Thanks to everyone who responded to that Editor’s Forum. (I’ve responded to all personally, but there is no room here). As you can tell, I write about things that are near and dear to This Heart in my forums (for a? :-). Our faculty is in the midst of validating/redoing our curriculum, and we find ourselves returning to a search for what is the core of computer science (a different question than “what should every programmer know?”, to be sure, but an exercise similar in spirit). For my part, I have found that theory has given me a grasp of principles that prove very useful in practice.

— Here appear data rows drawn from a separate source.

-- ==== Sys2Proof/Laws/Protection.lean ====
section
/-!
SUPPORT. Which groups of state each operation of Machine/Protection.lean changes; it keeps every other group and the forms of the
memory and of the event ring.
-/
namespace Sys2Proof.Laws

open Sys2Proof.Machine

theorem consume_only (a1) {gs : List Group} {s t : State} (m : [.prot] ⊆ gs) (k : Only gs s t) :
    Only gs s (Machine.consume a1 t) := by
  refine Only.after (hs := [.prot]) ?_ m k
  clear m k
  unfold Machine.consume
  try dsimp only
  repeat' with_reducible first
    | exact Only.refl
    | fail_if_no_progress refine Only.atProt (by decide) ⟨rfl, rfl⟩ ?_

theorem ticketRecord_only (a1) {gs : List Group} {s t : State} (m : [.log, .link, .out] ⊆ gs) (k : Only gs s t) :
    Only gs s (Machine.ticketRecord a1 t) := by
  refine Only.after (hs := [.log, .link, .out]) ?_ m k
  clear m k
  unfold Machine.ticketRecord
  try dsimp only
  repeat' first
    | with_reducible first
      | exact Only.refl
      | refine logSec_only _ _ _ _ (by decide) ?_
      | refine logInfo_only _ _ _ _ (by decide) ?_
    | split

theorem ticketRefused_only (a1) (a2) {gs : List Group} {s t : State} (m : [.log, .prot, .link, .out] ⊆ gs) (k : Only gs s t) :
    Only gs s (Machine.ticketRefused a1 a2 t) := by
  refine Only.after (hs := [.log, .prot, .link, .out]) ?_ m k
  clear m k
  unfold Machine.ticketRefused
  try dsimp only
  repeat' first
    | with_reducible first
      | exact Only.refl
      | refine consume_only _ (by decide) ?_
      | refine logSec_only _ _ _ _ (by decide) ?_
    | split

theorem ticket_only {gs : List Group} (a1) (a2) (a3) (h3 : ∀ x0 x1, Only gs x1 (a3 x0 x1)) {s t : State} (m : [.mbx, .log, .prot, .link, .out] ⊆ gs) (k : Only gs s t) :
    Only gs s (Machine.ticket a1 a2 a3 t) := by
  unfold Machine.ticket
  try dsimp only
  repeat' first
    | with_reducible first
      | exact k
      | refine Only.trans ?_ (h3 ..)
      | refine setBox_only _ _ (List.Subset.trans (by decide) m) ?_
      | refine replyFail_only _ _ _ (List.Subset.trans (by decide) m) ?_
      | refine ticketRefused_only _ _ (List.Subset.trans (by decide) m) ?_
      | refine replyDone_only _ _ _ (List.Subset.trans (by decide) m) ?_
      | refine ticketRecord_only _ (List.Subset.trans (by decide) m) ?_
      | refine consume_only _ (List.Subset.trans (by decide) m) ?_
    | split

theorem ticketUnknown_only (a1) {gs : List Group} {s t : State} (m : [.mbx, .log, .prot, .link, .out] ⊆ gs) (k : Only gs s t) :
    Only gs s (Machine.ticketUnknown a1 t) := by
  refine Only.after (hs := [.mbx, .log, .prot, .link, .out]) ?_ m k
  clear m k
  unfold Machine.ticketUnknown
  try dsimp only
  repeat' first
    | with_reducible first
      | exact Only.refl
      | refine setBox_only _ _ (by decide) ?_
      | refine replyFail_only _ _ _ (by decide) ?_
      | refine ticketRefused_only _ _ (by decide) ?_
    | split

theorem applyPartition_only (a1) {gs : List Group} {s t : State} (m : [.store, .log, .prot, .mem, .mmu, .link, .out, .bytes] ⊆ gs) (k : Only gs s t) :
    Only gs s (Machine.applyPartition a1 t) := by
  refine Only.after (hs := [.store, .log, .prot, .mem, .mmu, .link, .out, .bytes]) ?_ m k
  clear m k
  unfold Machine.applyPartition
  try dsimp only
  repeat' with_reducible first
    | exact Only.refl
    | refine partitionChanged_only _ _ _ (by decide) ?_
    | fail_if_no_progress refine Only.atProt (by decide) ⟨rfl, rfl⟩ ?_

theorem applyVaultPolicy_only (a1) {gs : List Group} {s t : State} (m : [.prot] ⊆ gs) (k : Only gs s t) :
    Only gs s (Machine.applyVaultPolicy a1 t) := by
  refine Only.after (hs := [.prot]) ?_ m k
  clear m k
  unfold Machine.applyVaultPolicy
  try dsimp only
  repeat' with_reducible first
    | exact Only.refl
    | fail_if_no_progress refine Only.atProt (by decide) ⟨rfl, rfl⟩ ?_

theorem applySealedPolicy_only (a1) {gs : List Group} {s t : State} (m : [.prot] ⊆ gs) (k : Only gs s t) :
    Only gs s (Machine.applySealedPolicy a1 t) := by
  refine Only.after (hs := [.prot]) ?_ m k
  clear m k
  unfold Machine.applySealedPolicy
  try dsimp only
  repeat' with_reducible first
    | exact Only.refl
    | fail_if_no_progress refine Only.atProt (by decide) ⟨rfl, rfl⟩ ?_

theorem setDebug_only (a1) (a2) {gs : List Group} {s t : State} (m : [.pins, .log, .prot, .link, .out] ⊆ gs) (k : Only gs s t) :
    Only gs s (Machine.setDebug a1 a2 t) := by
  refine Only.after (hs := [.pins, .log, .prot, .link, .out]) ?_ m k
  clear m k
  unfold Machine.setDebug
  try dsimp only
  repeat' first
    | with_reducible first | exact Only.refl | refine logSec_only _ _ _ _ (by decide) ?_
    | with_reducible fail_if_no_progress refine Only.atPinsProt (by decide) (by decide) ⟨rfl, rfl⟩ ?_
    | split

theorem applyDebugUnlock_only (a1) {gs : List Group} {s t : State} (m : [.pins, .log, .prot, .link, .out] ⊆ gs) (k : Only gs s t) :
    Only gs s (Machine.applyDebugUnlock a1 t) := by
  refine Only.after (hs := [.pins, .log, .prot, .link, .out]) ?_ m k
  clear m k
  unfold Machine.applyDebugUnlock
  try dsimp only
  repeat' with_reducible first | exact Only.refl | refine setDebug_only _ _ (by decide) ?_

theorem applyExpertGrant_only (a1) {gs : List Group} {s t : State} (m : [.aon] ⊆ gs) (k : Only gs s t) :
    Only gs s (Machine.applyExpertGrant a1 t) := by
  refine Only.after (hs := [.aon]) ?_ m k
  clear m k
  unfold Machine.applyExpertGrant
  try dsimp only
  repeat' with_reducible first | exact Only.refl | fail_if_no_progress refine Only.atAon (by decide) ?_

theorem applyRollback_only (a1) {gs : List Group} {s t : State} (m : [.prot, .fuses] ⊆ gs) (k : Only gs s t) :
    Only gs s (Machine.applyRollback a1 t) := by
  refine Only.after (hs := [.prot, .fuses]) ?_ m k
  clear m k
  unfold Machine.applyRollback
  try dsimp only
  repeat' with_reducible first
    | exact Only.refl
    | fail_if_no_progress refine Only.atFuses (by decide) (by decide) ?_

theorem applyExclusion_only (a1) {gs : List Group} {s t : State} (m : [.aon, .pins, .start, .store, .log, .serve, .link, .out] ⊆ gs) (k : Only gs s t) :
    Only gs s (Machine.applyExclusion a1 t) := by
  refine Only.after (hs := [.aon, .pins, .start, .store, .log, .serve, .link, .out]) ?_ m k
  clear m k
  unfold Machine.applyExclusion
  try dsimp only
  repeat' first
    | with_reducible first
      | exact Only.refl
      | refine sendJoins_only (by decide) ?_
      | refine enterPhase_only _ (by decide) ?_
      | refine phaseExit_only _ (by decide) ?_
      | refine leaveHold_only (by decide) ?_
      | refine joinRecheck_only (by decide) ?_
      | refine doneWatch_only (by decide) ?_
    | with_reducible fail_if_no_progress refine Only.atAonPinsStore (by decide) (by decide) (by decide) ?_
    | split

theorem applyCustodyKeys_only (a1) {gs : List Group} {s t : State} (m : [.prot, .fuses] ⊆ gs) (k : Only gs s t) :
    Only gs s (Machine.applyCustodyKeys a1 t) := by
  refine Only.after (hs := [.prot, .fuses]) ?_ m k
  clear m k
  unfold Machine.applyCustodyKeys
  try dsimp only
  repeat' with_reducible first
    | exact Only.refl
    | fail_if_no_progress refine Only.atFuses (by decide) (by decide) ?_

theorem applyRevoke_only (a1) {gs : List Group} {s t : State} (m : [.aon, .pins, .log, .prot, .link, .out] ⊆ gs) (k : Only gs s t) :
    Only gs s (Machine.applyRevoke a1 t) := by
  refine Only.after (hs := [.aon, .pins, .log, .prot, .link, .out]) ?_ m k
  clear m k
  unfold Machine.applyRevoke
  try dsimp only
  repeat' first
    | with_reducible first
      | exact Only.refl
      | refine setDebug_only _ _ (by decide) ?_
      | fail_if_no_progress refine Only.atAon (by decide) ?_
    | split

theorem spdm_only (a1) (a2) {gs : List Group} {s t : State} (m : [.mbx, .prot, .freeCtr] ⊆ gs) (k : Only gs s t) :
    Only gs s (Machine.spdm a1 a2 t) := by
  refine Only.after (hs := [.mbx, .prot, .freeCtr]) ?_ m k
  clear m k
  unfold Machine.spdm
  try dsimp only
  repeat' first
    | with_reducible first
      | exact Only.refl
      | refine setBox_only _ _ (by decide) ?_
      | refine replyFail_only _ _ _ (by decide) ?_
      | refine replyDone_only _ _ _ (by decide) ?_
    | with_reducible fail_if_no_progress refine Only.atProtFreeCtr (by decide) (by decide) ⟨rfl, rfl⟩ ?_
    | split

theorem execTicketChallenge_next (a1) (t : State) :
    ∃ u, Machine.execTicketChallenge a1 t = .next u ∧ Only [.mbx, .prot, .sealed, .freeCtr] t u := by
  refine ⟨_, rfl, ?_⟩
  try dsimp only
  repeat' with_reducible first
    | exact Only.refl
    | refine command_only _ _ _ _ (fun _ _ => ?_) (by decide) ?_
    | refine replyDone_only _ _ _ (by decide) ?_
    | refine drbgDraw_only (by decide) ?_
    | fail_if_no_progress refine Only.atProt (by decide) ⟨rfl, rfl⟩ ?_

theorem execChallengeExpiry_next (a1) (t : State) :
    ∃ u, Machine.execChallengeExpiry a1 t = .next u ∧ Only [.prot] t u := by
  refine ⟨_, rfl, ?_⟩
  try dsimp only
  repeat' with_reducible first
    | exact Only.refl
    | fail_if_no_progress refine Only.atProt (by decide) ⟨rfl, rfl⟩ ?_

theorem execTicketPartition_next (a1) (t : State) :
    ∃ u, Machine.execTicketPartition a1 t = .next u ∧ Only [.store, .mbx, .log, .prot, .mem, .mmu, .link, .out, .bytes] t u := by
  refine ⟨_, rfl, ?_⟩
  try dsimp only
  repeat' with_reducible first
    | exact Only.refl
    | refine ticket_only _ _ _ (fun _ _ => ?_) (by decide) ?_
    | refine applyPartition_only _ (by decide) ?_

theorem execTicketVaultPolicy_next (a1) (t : State) :
    ∃ u, Machine.execTicketVaultPolicy a1 t = .next u ∧ Only [.mbx, .log, .prot, .link, .out] t u := by
  refine ⟨_, rfl, ?_⟩
  try dsimp only
  repeat' with_reducible first
    | exact Only.refl
    | refine ticket_only _ _ _ (fun _ _ => ?_) (by decide) ?_
    | refine applyVaultPolicy_only _ (by decide) ?_

theorem execTicketSealedPolicy_next (a1) (t : State) :
    ∃ u, Machine.execTicketSealedPolicy a1 t = .next u ∧ Only [.mbx, .log, .prot, .link, .out] t u := by
  refine ⟨_, rfl, ?_⟩
  try dsimp only
  repeat' with_reducible first
    | exact Only.refl
    | refine ticket_only _ _ _ (fun _ _ => ?_) (by decide) ?_
    | refine applySealedPolicy_only _ (by decide) ?_

theorem execTicketDebugUnlock_next (a1) (t : State) :
    ∃ u, Machine.execTicketDebugUnlock a1 t = .next u ∧ Only [.pins, .mbx, .log, .prot, .link, .out] t u := by
  refine ⟨_, rfl, ?_⟩
  try dsimp only
  repeat' with_reducible first
    | exact Only.refl
    | refine ticket_only _ _ _ (fun _ _ => ?_) (by decide) ?_
    | refine applyDebugUnlock_only _ (by decide) ?_

theorem execTicketExpertGrant_next (a1) (t : State) :
    ∃ u, Machine.execTicketExpertGrant a1 t = .next u ∧ Only [.aon, .mbx, .log, .prot, .link, .out] t u := by
  refine ⟨_, rfl, ?_⟩
  try dsimp only
  repeat' with_reducible first
    | exact Only.refl
    | refine ticket_only _ _ _ (fun _ _ => ?_) (by decide) ?_
    | refine applyExpertGrant_only _ (by decide) ?_

theorem execTicketRollback_next (a1) (t : State) :
    ∃ u, Machine.execTicketRollback a1 t = .next u ∧ Only [.mbx, .log, .prot, .link, .out, .fuses] t u := by
  refine ⟨_, rfl, ?_⟩
  try dsimp only
  repeat' with_reducible first
    | exact Only.refl
    | refine ticket_only _ _ _ (fun _ _ => ?_) (by decide) ?_
    | refine applyRollback_only _ (by decide) ?_

theorem execTicketExclusion_next (a1) (t : State) :
    ∃ u, Machine.execTicketExclusion a1 t = .next u ∧ Only [.aon, .pins, .start, .store, .mbx, .log, .prot, .serve, .link, .out] t u := by
  refine ⟨_, rfl, ?_⟩
  try dsimp only
  repeat' with_reducible first
    | exact Only.refl
    | refine ticket_only _ _ _ (fun _ _ => ?_) (by decide) ?_
    | refine applyExclusion_only _ (by decide) ?_

theorem execTicketCustodyKeys_next (a1) (t : State) :
    ∃ u, Machine.execTicketCustodyKeys a1 t = .next u ∧ Only [.mbx, .log, .prot, .link, .out, .fuses] t u := by
  refine ⟨_, rfl, ?_⟩
  try dsimp only
  repeat' with_reducible first
    | exact Only.refl
    | refine ticket_only _ _ _ (fun _ _ => ?_) (by decide) ?_
    | refine applyCustodyKeys_only _ (by decide) ?_

theorem execTicketRevoke_next (a1) (t : State) :
    ∃ u, Machine.execTicketRevoke a1 t = .next u ∧ Only [.aon, .pins, .mbx, .log, .prot, .link, .out] t u := by
  refine ⟨_, rfl, ?_⟩
  try dsimp only
  repeat' with_reducible first
    | exact Only.refl
    | refine ticket_only _ _ _ (fun _ _ => ?_) (by decide) ?_
    | refine applyRevoke_only _ (by decide) ?_

theorem execFuseBlowDone_next (a1) (t : State) :
    ∃ u, Machine.execFuseBlowDone a1 t = .next u ∧ Only [.prot, .fuses] t u := by
  refine ⟨_, rfl, ?_⟩
  try dsimp only
  repeat' first
    | with_reducible first | exact Only.refl | fail_if_no_progress refine Only.atFuses (by decide) (by decide) ?_
    | split

theorem execGrantLapse_next (a1) (t : State) :
    ∃ u, Machine.execGrantLapse a1 t = .next u ∧ Only [.aon, .pins, .log, .prot, .link, .out] t u := by
  refine ⟨_, rfl, ?_⟩
  try dsimp only
  repeat' first
    | with_reducible first
      | exact Only.refl
      | refine logInfo_only _ _ _ _ (by decide) ?_
      | refine setDebug_only _ _ (by decide) ?_
      | fail_if_no_progress refine Only.atAon (by decide) ?_
    | split

theorem execPartitionGet_next (a1) (t : State) :
    ∃ u, Machine.execPartitionGet a1 t = .next u ∧ Only [.mbx] t u := by
  refine ⟨_, rfl, ?_⟩
  try dsimp only
  repeat' with_reducible first
    | exact Only.refl
    | refine command_only _ _ _ _ (fun _ _ => ?_) (by decide) ?_
    | refine replyDone_only _ _ _ (by decide) ?_

theorem execGrantStatus_next (a1) (t : State) :
    ∃ u, Machine.execGrantStatus a1 t = .next u ∧ Only [.mbx] t u := by
  refine ⟨_, rfl, ?_⟩
  try dsimp only
  repeat' with_reducible first
    | exact Only.refl
    | refine command_only _ _ _ _ (fun _ _ => ?_) (by decide) ?_
    | refine replyDone_only _ _ _ (by decide) ?_

theorem execRollbackStatus_next (a1) (t : State) :
    ∃ u, Machine.execRollbackStatus a1 t = .next u ∧ Only [.mbx] t u := by
  refine ⟨_, rfl, ?_⟩
  try dsimp only
  repeat' with_reducible first
    | exact Only.refl
    | refine command_only _ _ _ _ (fun _ _ => ?_) (by decide) ?_
    | refine replyDone_only _ _ _ (by decide) ?_

theorem execMeasureGet_next (a1) (t : State) :
    ∃ u, Machine.execMeasureGet a1 t = .next u ∧ Only [.mbx] t u := by
  refine ⟨_, rfl, ?_⟩
  try dsimp only
  repeat' with_reducible first
    | exact Only.refl
    | refine command_only _ _ _ _ (fun _ _ => ?_) (by decide) ?_
    | refine replyDone_only _ _ _ (by decide) ?_

theorem execGetVersion_next (a1) (t : State) :
    ∃ u, Machine.execGetVersion a1 t = .next u ∧ Only [.mbx, .prot, .freeCtr] t u := by
  refine ⟨_, rfl, ?_⟩
  try dsimp only
  repeat' with_reducible first | exact Only.refl | refine spdm_only _ _ (by decide) ?_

I have of course, like anyone else, learned things in practice that I could have learned nowhere else. What I learned in Lewis & Papdimitrious as a student, for example, helped me understand when to use a state machine and how to code it. It also helped me know what is solvable and what isn’t. I suppose there is no single definitive answer to this question, but what we learn in the asking is of great worth, and perhaps would never be learned if we hadn’t asked.

For those who asked where to find the article “What Every Computer Scientist Should Know about Floating-Point Arithmetic”, go to <http://docs.sun.com/htmlcoll/coll.648.2/iso-8859-1/NUMCOMPGD/ncg_goldberg. html>.

Cheers.— cda


I just finished reading through Michael C. Ring’s article on his arbitrary precision math library in the November 2001 issue of C/C++ Users Journal.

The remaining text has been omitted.